60 dakika dizlerin titriyor. Uzun süredir söylenen şeylere biraz daha yaklaşıyorlar. Ne yapacağını şaşırıyorsun. Ondan sonra imdadına birşeyler yetişiyor. Ezeli rakibin Avrupa Kupası'ndan eleniyor. Rahatlıyorsun. Hakkın bu senin. Onların başarılı olmasını istmiyorsun. Onlar da senin olmanı istemiyor zaten. Ama rahatlık yerini kısa bir süre sonra zafer kazanmış coşkusuna bırakıyor. Sanki ezeli rakibine kendi seyircisi önünde 3 golü atan senmişsin gibi. Bir anda renkdaşlarınla buluşup Bağdat Caddesi'nde tura çıkmış buluyorsun kendini( yaşandı gerçektir). Saklandığı yerden çıkan pusucular gibi.
Televizyonlar şampiyonluğunu kutlar gibi programlara giriyor hemen. Ezeli rakibinin yenilgisinden sonra televizyona senin eski yöneticilerin çıkıyor. Nerdeyse bir dansöz eksik. Sazlı-sözlü şampiyonluk kutlamalarından tek farkı bu.

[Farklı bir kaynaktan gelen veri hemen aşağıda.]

/-- FE_PENDING_SERVICE (R349, R350, R359): a killed packet raises FAULT; a reset or disable acts, unless a packet other than WAIT has begun
and must complete first, for which a ring still has WPTR read; else the pending bit is cleared, then WPTR is read, and an IDLE queue with
ENABLE becomes PENDING. -/
def execFePendingService (q : Nat) (s : State) : Host.Outcome State Fault Refusal :=
  let x := s.queue q
  if x.killed then .next (s.feStop q x.killStop)
  else if !x.pending && x.ask.isNone then noEvent s
  else if s.pkg.hostGated then .next (s.post [.islandPowerUp 22, .fePendingService q])
  else if x.ask.isSome then
    (if x.busy && (match x.packet with | some p => p.ty != 0x03 | none => false) then
      (if x.pending then .next ((s.upQueue q (fun x => { x with pending := false })).readWptr q) else noEvent s)
    else .next (s.serveAsk q))
  else
    let s := s.upQueue q (fun x => { x with pending := false })
    if s.qState q = qIdle ∧ s.qGet q 0 4 / 16 % 2 = 1 then
      .next ((s.qPut q 0x18 1 qPending).upQueue q (fun x => { x with agedAt := s.pkg.lastLid }))
    else if s.qState q = qMapped then .next ((s.readWptr q).idleCheck q)
    else .next s

/-- What passing some packets of a level completes beside them: an open LOOP, and whether its INT raises. -/
structure Passed where
  level : FeLevel
  /-- Packets completed that enclose what was passed, and vectors they raise (R354). -/
  done : Nat
  raises : Nat

/-- Move a level past n packets: a finished pass of a LOOP starts again, or closes it. -/
def FeLevel.move (l : FeLevel) (n : Nat) : Passed :=
  let pos := l.pos + n
  match l.loop with
  | some (first, k, left) =>
    if pos < first + k then ⟨{ l with pos := pos }, 0, 0⟩
    else if 1 < left then ⟨{ l with pos := first, loop := some (first, k, left - 1) }, 0, 0⟩
    else ⟨{ l with pos := first + k, loop := none, held := l.held.filter (fun g => decide (2 * (first + k) ≤ g.1)) }, 1, if l.loopInt then 1 else 0⟩
  | none => ⟨{ l with pos := pos, held := l.held.filter (fun g => decide (2 * pos ≤ g.1)) }, 0, 0⟩

/-- Move past n packets of the innermost level; a buffer whose last packet completes completes its IB as well (R355). Answers the
levels, the enclosing packets completed, and the vectors they raise. -/
def passLevels : List FeLevel → Nat → List FeLevel × Nat × Nat
  | [], _ => ([], 0, 0)
  | l :: r, n =>
    let p := l.move n
    if !r.isEmpty && p.level.loop.isNone && decide (p.level.limit ≤ p.level.pos) then
      let y := passLevels r 1
      (y.1, y.2.1 + p.done + 1, y.2.2 + p.raises + (if l.int then 1 else 0))
    else (p.level :: r, p.done, p.raises)

/-- A queue of the same port and higher effective priority is PENDING. -/
def State.outranked (s : State) (q : Nat) : Bool := (s.pendingOf (s.qPort q)).any (fun p => decide (s.qPrio q < s.qPrio p))

/-- A queue gives up its slot and stays at its packet, at a packet boundary (R352): the packet starts again when the queue is mapped. -/
def State.giveUpSlot (s : State) (q : Nat) : State :=
  (s.leaveSlot q qPending).upQueue q (fun x => { x with agedAt := s.pkg.lastLid, busy := false })

/-- At a packet boundary (R350, R352): a reset or disable acts, also between two packets of an open IB or LOOP, for which the spec
does not say whether the whole of it is the packet that completes first (DESIGN CHOICE, log entry 80); else the queue may go IDLE,
or gives up its slot after 256 packets while outranked. -/
def State.feBoundary (s : State) (q : Nat) : State :=
  if (s.queue q).ask.isSome then s.serveAsk q
  else
    let s := s.idleCheck q
    if (s.queue q).slot.isSome && decide (256 ≤ (s.queue q).run) && s.outranked q then s.giveUpSlot q else s

/-- A packet completes with n − 1 more that it passes: the stream moves on, INT raises the vector of each packet completed (R354), RPTR
counts what the ring has completed (R355), and the packets completed while outranked are counted (R352). -/
def State.fePass (s : State) (q n : Nat) (int : Bool) : State :=
  let y := passLevels (s.queue q).levels n
  let s := s.upQueue q (fun x => { x with levels := y.1, busy := false, ahead := [] })
  let s := (List.range (y.2.2 + (if int then 1 else 0))).foldl (fun s _ => s.raiseQueue q) s
  let s := match y.1 with
    | [l] => if l.loop.isNone then s.qPut q 0x14 4 (l.pos % 2 ^ 32) else s
    | _ => s
  let up := s.outranked q
  (s.upQueue q (fun x => { x with run := if up then x.run + 1 + y.2.1 else 0 })).feBoundary q

/-- Every launch a queue has armed is in a final state (R354, BAR). -/
def State.armedOver (s : State) (x : Queue) : Bool :=
  x.armed.all (fun lid => match s.launch? lid with | some l => l.state.final | none => true)

/-- Carry out the current packet of the queue on a slot, if it is of a type: the stream moves past it and the packets it passes, or, when
the packet has opened others, it completes with them. A malformed packet with BAR is BAD_PACKET before it waits for launches, which R354
does not order (DESIGN CHOICE, log entry 85). -/
def fePacket (slot : Nat) (tys : Nat → Bool) (int : Bool) (s : State)
    (body : State → Nat → Queue → Packet → Except FeStop (State × Option Nat)) : Host.Outcome State Fault Refusal :=
  match s.onSlot slot with
  | none => noEvent s
  | some (q, x) =>
    if x.killed then .next (s.feStop q x.killStop)
    else
      match if x.fault.isNone then x.packet else none with
      | none => noEvent s
      | some p =>
        if !tys p.ty then noEvent s
        else
          match p.bad with
          | some (o, v) => .next (s.feStop q (.err 1 o v))
          | none =>
            if p.bar && !s.armedOver x then .next (s.feStop q .wait)
            else
              match body s q x p with
              | .error e => .next (s.feStop q e)
              | .ok (s, some n) => .next (s.fePass q n (int && p.int))
              | .ok (s, none) => .next ((s.upQueue q (fun x => { x with busy := false, ahead := [] })).feBoundary q)

/-- The operand A of a packet, and B. -/
def Packet.opA (p : Packet) : Operand := ⟨0x08, p.a⟩
/-- The operand B. -/
def Packet.opB (p : Packet) : Operand := ⟨0x10, p.b⟩

/-- The granules of a level that may be fetched now (R356): from the current packet to the one 4 KiB beyond it, if it is outstanding. -/
def FeLevel.wanted (l : FeLevel) : List Nat :=
  (tabulate 258 (fun i => 2 * l.pos + i)).filter (fun g => decide (g / 2 < l.limit) && !l.held.any (fun h => h.1 == g))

Resmi siten yalanlama görevini bırakmış farklı arayışlara girmiş. O da senin gibi. Pusudan çıkıyor. 3 aydır sus-pus olurken bir gecede aklına bir şey gelivermiş. Kutla o zaman bu günü, bu haftayı. Ama bir gün günlerden 19 Mayıs olunca, birşeyler birikince illa bir tepki olacaktır. Tepkinin biriktiği zaman centilmenlik çağrısı yapma, şimdiki gibi ol. O zamanki gibi bazı şeyleri yine anlamamazlıktan gelme, saf çocuğu oynama. Unutma ki rüzgar eken fırtına biçer.